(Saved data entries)
-- ==== Sys2Proof/Syntax.lean ====
section
/-! DEFINITION. The commands of the block: one constructor of `Instr` for each row of spec/opcode_table.json, with the
operands that say which unit the event befalls and what comes in from outside with it. -/

namespace Sys2Proof

/-- A frame of an external lane as it stands on the wire (spec/02): the addresses, the 802.1Q tags (TPID and TCI), the
EtherType after them, every byte from there to the FCS, and whether the FCS is right. -/
structure Frame where
  dmac : BitVec 48
  smac : BitVec 48
  tags : List (BitVec 32)
  etype : BitVec 16
  body : List Byte
  fcsOk : Bool
deriving DecidableEq, Repr

/-- What an ingress MAC receives: the seven bytes that stand for the preamble, the first sent most significant (R13, R230); the
codewords with errors that the frame overlaps, by lane of the port, with whether FEC corrected them (R228, R250); and the frame. -/
structure RxFrame where
  pre : BitVec 56
  codewords : List (Fin 4 × Bool)
  frame : Frame
deriving DecidableEq, Repr

/-- The spaces of the PCI Express function that an access may reach (R251): three BARs and configuration space. -/
inductive Space where
  | bar0 | bar2 | bar4 | config
deriving DecidableEq, Repr

/-- Where an access goes: a space, and the offset of the register in it. -/
structure BusAddr where
  space : Space
  off : BitVec 26
deriving DecidableEq, Repr

/-- Which half or halves of a register an access reaches (R7). -/
inductive Acc where
  /-- a 64-bit access -/
  | full
  /-- a 32-bit access to bits [31:0] -/
  | lo
  /-- a 32-bit access to bits [63:32] -/
  | hi
deriving DecidableEq, Repr

/-- Who makes a register access (R287, R298). -/
inductive Agent where
  | host
  | core (c : Core)
  | regAccess
deriving DecidableEq, Repr

/-- The level tables (R64). -/
inductive Level where
  | zone | row | rack
deriving DecidableEq, Repr

/-- The tables that carry parity (R70, R128, R164), numbered for UNIT of TABLE_PARITY in R329. -/
inductive Tbl where
  | level (l : Level)
  | spar
  | exc
  | mcast
  | circuit
  | bridle
  | member
  | recipe
deriving DecidableEq, Repr

/-- An entry of a table that carries parity. For the exception table the index is the node number. -/
structure TblRef where
  tbl : Tbl
  ix : Nat
deriving DecidableEq, Repr

/-- What HBM's ECC-72 finds in a line (R215). -/
inductive HbmErr where
  | none | corrected | uncorrectable
deriving DecidableEq, Repr

/-- What a directory operation finds in the bucket it reads (R209): nothing amiss, an error of ECC-72 in the bucket's line, or one entry
with bad parity: entry 0 to 3 of the bucket, or 4 + an overflow index. -/
inductive DirErr where
  | none | corrected | uncorrectable
  | parity (i : Nat)
deriving DecidableEq, Repr

/-- A line of HBM (R192, R215): the pseudo-channel, the byte address in it, its bank and row. -/
structure HbmLine where
  pc : Fin 384
  addr : BitVec 30
  bank : BitVec 8
  row : BitVec 16
deriving DecidableEq, Repr

/-- A try of a frame's admission (R98), with whether a word of the queue descriptors or buffer pointers that it needs is uncorrectable
(R322, cause 2). -/
structure AdmitTry where
  id : Nat
  ue : Bool
deriving DecidableEq, Repr

/-- The read of a spilled frame's head (R104): its class, the line of the spill area it lies in, and what ECC-72 finds there (R215). -/
structure SpillRead where
  cls : Cls
  line : HbmLine
  err : HbmErr
deriving DecidableEq, Repr

/-- The arrival of an atomic request on a port, with what ECC-72 finds in the record of its requester (R213). -/
structure AtomIn where
  port : Port
  err : HbmErr
deriving DecidableEq, Repr

/-- What a descriptor fetch gets: the descriptor's bytes, no answer or a poisoned one (R257), or an uncorrectable word in the hub memory
that the command engine uses (R322, cause 18). -/
inductive Fetched where
  | bytes (l : List Byte)
  | failed
  | hubUe
deriving DecidableEq, Repr

/-- A DIR_CMD of a ring, with what it finds in the directory (R209). -/
structure DirRun where
  ring : Ring
  err : DirErr
deriving DecidableEq, Repr

/-- A ring of the photonic layer (R241): an external modulator, or a ring of a floor path's group or hub lane. -/
inductive RingRef where
  | lane (n : Port)
  | floor (k : FloorPath) (g : Fin 16)
deriving DecidableEq, Repr

/-- The long operations of the command engine (R268). -/
inductive LongOp where
  | excDump | excRehash | dirRehash | hbmWipe | counterSnapshot | fwStage | fwCommit
deriving DecidableEq, Repr

/-- The carriers of Tether (R289). -/
inductive Carrier where
  | inband (p : Port)
  | inbandIpv6 (p : Port)
  | mgmtEth (e : Fin 2)
deriving DecidableEq, Repr

/-- A frame on a management Ethernet port (R288), with the Ethernet and IPv6 addresses it comes from: a Tether datagram, an ICMPv6 echo
request with what follows its checksum, a neighbor solicitation of a target, or another frame. -/
inductive MgmtFrame where
  | other
  | tether (msg : List Byte)
  | echo (mac : BitVec 48) (src dst : BitVec 128) (body : List Byte)
  | solicit (mac : BitVec 48) (src target : BitVec 128)
deriving DecidableEq, Repr

/-- What ends a link (R229): the receive lanes dark or misaligned for 2 µs, or RX_LOST from the peer. -/
inductive LossCause where
  | dark | peerLost
deriving DecidableEq, Repr

/-- What asserts a power-on reset, or starts a chip reset (R364). -/
inductive PorCause where
  | power | pin
deriving DecidableEq, Repr

inductive ChipCause where
  | pin | resetCtl | lifeCycle
deriving DecidableEq, Repr

/-- IEEE 1149.1 instructions (R350, R390). -/
inductive JtagOp where
  | bypass | idcode | samplePreload | extest | internalScan | memoryAccess | fuseRead | coreDebug
deriving DecidableEq, Repr

/-- PTP messages that the chip sends (R304). -/
inductive PtpMsg where
  | announce | sync | followUp | delayReq | delayResp | pdelayReq | pdelayResp | pdelayRespFollowUp
deriving DecidableEq, Repr

/-- What one vector of a Sweep gives when it runs again (R334). -/
inductive Repeat where
  | mismatch | matched
deriving DecidableEq, Repr

/-- The image header checks of R361, as the boot ROM finds them on the image in the boot flash, in order. -/
structure ImageHdr where
  magicOk : Bool
  lcMask : Byte
  vendorOk : Bool
  sigOk : Bool
  svn : BitVec 32
  bodyOk : Bool
  /-- none: the image carries no pack -/
  packOk : Option Bool
  ver : BitVec 32
  packVer : BitVec 32
  sections : BitVec 10
  /-- gates of the pack's sections: section, TJ_MIN, TJ_MAX and LOAD_MIN in units of 0.5 % (R331) -/
  gates : List (Nat × Nat × Nat × Nat)
  hdrDigest : List Byte
  packDigest : List Byte
deriving DecidableEq, Repr

/-- What the sensors give at a management tick: the emitters' mean levels (R242), the hottest sensor and LOAD_DIE of each C-die
(R327, R336), and whether the regulators of VCORE_P[q] and VCORE_C[q] acknowledge the tick's AVSBus command (R382). -/
structure TickIn where
  levels : List (Emitter × BitVec 10)
  tj : Four Byte
  load : Four Byte
  ack : Four (Bool × Bool)
deriving DecidableEq, Repr

/-- A command: what reaches the block from outside, or an event inside it that the table lists as a step. -/
inductive Instr where
  -- register access (R7, R9)
  | registerWrite (who : Agent) (addr : BusAddr) (acc : Acc) (v : W64)
  | rcRegisterRead (who : Agent) (addr : BusAddr) (acc : Acc)
  | badSizeAccess (bar4 : Bool) (write : Bool) (addr : BitVec 26) (size : Nat)
  -- frames (spec/02 to spec/04)
  | frameReceive (p : Port) (rx : RxFrame) (upset : Option TblRef)
  | learnInsert (q : Quad)
  | learnAgeExpire (node : Node)
  | frameAdmit (a : AdmitTry)
  | spillReadback (q : Quad) (p : Port) (c : SpillRead)
  | ageDiscard (id : Nat)
  | egressSchedule (p : Port)
  | starvationTimerExpire (p : Port) (c : Cls)
  | floorCellReceive (a b : Quad) (crcBad : Bool)
  | transmitStart (p : Port)
  | transmitEnd (p : Port)
  | depthSample (q : Quad)
  | coreRateSample (q : Quad) (pRate cRate : BitVec 12) (tj : Byte)
  | tableParityRepair (q : Quad) (t : TblRef)
  | levelTableWrite (l : Level) (q : Quad) (i : BitVec 16) (acc : Acc) (v : W64)
  | sparWrite (q : Quad) (spar : BitVec 12) (w : Fin 32) (acc : Acc) (v : W64)
  | pinSeedWrite (acc : Acc) (v : W64)
  | portVent (p : Port)
  | portUnvent (p : Port)
  | ventComplete (p : Port)
  | ventNoticeReceive (p : Port)
  | noticeReportReceive (p : Port)
  | circuitMapWrite (i : Fin 256) (acc : Acc) (v : W64)
  | circuitEnable (i : Fin 256)
  | circuitVent (i : Fin 256)
  | circuitRetrain (i : Fin 256)
  | circuitDisable (i : Fin 256)
  | circuitEmpty (i : Fin 256)
  | circuitRetrainTimeout (i : Fin 256)
  | mirrorCfgWrite (m : Fin 16) (acc : Acc) (v : W64)
  | spillCfgWrite (q : Quad) (acc : Acc) (v : W64)
  | shaperWrite (p : Port) (c : Cls) (peak : Bool) (acc : Acc) (v : W64)
  | policerWrite (q : Quad) (k : Port) (peak : Bool) (acc : Acc) (v : W64)
  | laneFenceWrite (acc : Acc) (v : W64)
  -- collective groups (spec/05, spec/06)
  | chunkReceive (p : Port)
  | resultReceive (p : Port)
  | resultAckReceive (p : Port)
  | replayReqReceive (p : Port)
  | abortReceive (p : Port)
  | bridleNoticeReceive (p : Port)
  | quadrantPartialArrive (b : BridleIx) (seq : BitVec 32) (c : Quad) (damaged : Bool)
  | reductionFinish (b : BridleIx) (seq : BitVec 32) (wrong : Option (Bool × List Byte))
  | stragglerTimerExpire (b : BridleIx) (pos : Fin 256)
  | abortTimerExpire (b : BridleIx) (pos : Fin 256)
  | bridlePendingTimer (b : BridleIx)
  | readyRepeatTimer (b : BridleIx)
  | bridleCreate (r : Ring) (dma : Option (List Byte))
  | bridleCloseDrain (r : Ring)
  | bridleCloseAbort (r : Ring)
  | bridleCloseComplete (b : BridleIx)
  | recipeLoad (r : Ring)
  | recipeClear (r : Ring)
  -- the Gondola tier (spec/07)
  | memWriteReceive (p : Port) (e : HbmErr)
  | memReadReceive (p : Port) (e : HbmErr)
  | memReadRespReceive (p : Port)
  | memWriteAckReceive (p : Port)
  | unmatchedResponseReceive (p : Port)
  | atomicReqReceive (a : AtomIn)
  | atomicExecute (requester : Node) (seq : BitVec 32) (e : HbmErr)
  | copyReqReceive (p : Port)
  | copyDoneReceive (p : Port)
  | copyEngineTurn (c : Quad) (e : HbmErr) (dma : Option (List Byte))
  | copyRetryTimeout (c : Quad) (id : Nat)
  | dirReqReceive (p : Port) (e : DirErr)
  | patrolScrub (l : HbmLine) (e : HbmErr)
  | rowRepairComplete (l : HbmLine)
  | hbmRefresh (k : Stack) (temp : Byte)
  | gondolaCfgWrite (acc : Acc) (v : W64)
  | gondolaWinWrite (w : Fin 16) (acc : Acc) (v : W64)
  -- light, lanes and links (spec/08)
  | octetEnable (o : Octet)
  | octetDisable (o : Octet)
  | octetShapeChange (o : Octet) (acc : Acc) (v : W64)
  | trainingComplete (p : Port)
  | trainingTimeout (p : Port)
  | retrainTimeout (p : Port)
  | noOsluxPeer (p : Port)
  | linkLost (p : Port) (c : LossCause)
  | lightReturn (p : Port)
  | lossHoldExpire (p : Port)
  | downRetryTimer (p : Port)
  | fullTrain (p : Port)
  | fastRetrain (p : Port)
  | rejoin (p : Port)
  | laneFail (p : Port) (l : Fin 4)
  | laneRejoin (p : Port) (l : Fin 4)
  | linkStateReceive (p : Port)
  | linkStateTimer (p : Port)
  | nakReceive (p : Port) (ack : BitVec 16)
  | ackControlBlock (p : Port)
  | floorGroupDrop (k : FloorPath) (g : Fin 16)
  | floorGroupRejoin (k : FloorPath) (g : Fin 16)
  | ringUnlock (r : RingRef)
  | ringRelock (r : RingRef)
  | hubPathLost (q : Quad)
  | hubPathRestored (q : Quad)
  | emitterDead (e : Emitter)
  | handoverStepDone (e : Emitter)
  | spareFailed (e : Emitter)
  | emitNoSpareRepeat (e : Emitter)
  | saveOctet (o : Octet) (guard : BitVec 16)
  | saveFloor (k : FloorPath) (guard : BitVec 16)
  | loadOctet (o : Octet)
  | loadFloor (k : FloorPath)
  | recommissionOctet (o : Octet) (guard : BitVec 16) (patternSeen : Bool) (recs : List (W64 × W64))
  | recommissionFloor (k : FloorPath) (guard : BitVec 16) (recs : List W64)
  | calCommandDone (storeOk : Bool)
  -- host interface (spec/09)
  | sqDoorbell (r : Ring) (v : W64)
  | cqDoorbell (r : Ring) (v : W64)
  | badDoorbell (off : BitVec 20) (size : Nat)
  | ringEnable (r : Ring) (v : W64)
  | ringDisable (r : Ring)
  | ringStopComplete (r : Ring)
  | descriptorFetch (r : Ring) (d : Fetched)
  | longOperationStep (k : LongOp) (dma : Option (List Byte)) (flashOk : Bool)
  | nop (r : Ring)
  | cancel (r : Ring)
  | stageWrite (r : Ring)
  | stageCommit (r : Ring)
  | stageDiscard (r : Ring)
  | excWrite (r : Ring)
  | excRemove (r : Ring)
  | excRead (r : Ring)
  | excDump (r : Ring)
  | excRehash (r : Ring)
  | mcastWrite (r : Ring) (dma : Option (List Byte))
  | mcastRead (r : Ring)
  | copy (r : Ring)
  | hostToGondola (r : Ring)
  | gondolaToHost (r : Ring)
  | dirCmd (d : DirRun)
  | dirRehash (r : Ring)
  | hbmWipe (r : Ring)
  | counterSnapshot (r : Ring)
  | fwStage (r : Ring)
  | fwCommit (r : Ring)
  | fwCommitRestart (r : Ring)
  | fwDiscard (r : Ring)
  | recordBuf (r : Ring)
  | recordFlushTimer (r : Ring)
  | coalTimerExpire (r : Ring)
  | msixUnmask (v : Fin 2048)
  | flr
  | perstAssert
  | perstDeassert
  | pcieLinkLost
  | d3hotEnter
  | d0Return
  -- management plane (spec/10)
  | managementTick (t : TickIn)
  | recordResendTimer
  | heartbeatTimer
  | gliukStart
  | bootLimitExpire
  | stageTableLoad
  | mgmtRestart (guard : BitVec 16)
  | gliukRestartRequest
  | wdogKick
  | wdogHalfExpire
  | wdogExpire
  | icSourceEvent (src : Fin 1024)
  | icTrigger (who : Agent) (src : Fin 1024)
  | icClaim (c : Core)
  | icComplete (c : Core) (src : BitVec 10)
  | icRouteModeWrite (v : W64)
  | mgmtEthFrameReceive (e : Fin 2) (f : MgmtFrame)
  | tetherReceive (c : Carrier) (msg : List Byte)
  | tetherMessageProcess
  | hello
  | cmd
  | regAccess
  | recordAck
  | relayOut
  | attestReq
  | announceRelay (p : Port)
  | announceTimer
  | txnTimeout (key : Byte) (txn : BitVec 16)
  -- time, counters and sampling (spec/11)
  | timeSet (acc : Acc) (v : W64)
  | timeStep (acc : Acc) (v : W64)
  | timeFreq (acc : Acc) (v : W64)
  | tuNowRead (acc : Acc)
  | ptpReceive (p : Port)
  | ptpSourceLost
  | historyWrite
  | historyRequest (acc : Acc) (v : W64)
  | errInjectArm (acc : Acc) (v : W64)
  -- errors, faults and containment (spec/12)
  | livenessProbe (q : Quad) (answered : Bool)
  | pipelineStall (q : Quad)
  | macClockLoss (q : Quad)
  | refclkLoss
  | timeBaseDiverge
  | thermalTrip
  | sweepPassComplete (k : RedLane) (failed : Bool)
  | sweepVectorRepeat (k : RedLane) (sect : BitVec 10) (tj : Byte) (r : Repeat)
  | laneHang (k : RedLane)
  | sweepOverdue (k : RedLane)
  | withdraw
  | withdrawReturn
  | withdrawNoticeRepeat
  | withdrawEmpty
  -- security and life cycle (spec/13)
  | attest
  | extend
  | keyInstall
  | provision (guard : BitVec 16)
  | operate (guard : BitVec 16)
  | return (guard : BitVec 16)
  | ownerRotate
  | svnRaise
  | keyRead
  -- reset, power and hot plug (spec/14, spec/15)
  | powerOnReset (c : PorCause)
  | porRelease (otpOk : Bool)
  | chipReset (c : ChipCause)
  | dataPlaneReset
  | quadrantReset (q : Quad)
  | portReset (o : Octet)
  | resetWipeComplete
  | octetSleep (o : Octet)
  | octetWake (o : Octet)
  | quadrantPark (q : Quad)
  | quadrantUnpark (q : Quad)
  | parkComplete (q : Quad)
  | i3cRead (off : BitVec 6)
  | i3cWindowRefresh (tjDie : List Byte) (tStack : List Byte) (power : BitVec 16)
  | powerRemoval
  | pcieLinkReturn
  | mgmtEthLinkChange (e : Fin 2) (up : Bool)
  | bootVerificationComplete (img : Option ImageHdr)
  | unparkComplete (q : Quad)
  | vcoreOutOfRange (q : Quad) (cdie : Bool)
  | testAccessOperation (op : JtagOp)
  | ptpMessageSend (p : Port) (m : PtpMsg)
  | ppsPulse (rise : Bool)
deriving DecidableEq, Repr

end Sys2Proof
end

**Aim of the task:** An exact copy of the lines above, from the one containing "32) (acc : Acc) (v : W64)" down to the one containing "circuitVent (i : Fin 256)" and including both, is the whole answer; retype it and nothing else.

**Finished task:**
  | sparWrite (q : Quad) (spar : BitVec 12) (w : Fin 32) (acc : Acc) (v : W64)
  | pinSeedWrite (acc : Acc) (v : W64)
  | portVent (p : Port)
  | portUnvent (p : Port)
  | ventComplete (p : Port)
  | ventNoticeReceive (p : Port)
  | noticeReportReceive (p : Port)
  | circuitMapWrite (i : Fin 256) (acc : Acc) (v : W64)
  | circuitEnable (i : Fin 256)
  | circuitVent (i : Fin 256)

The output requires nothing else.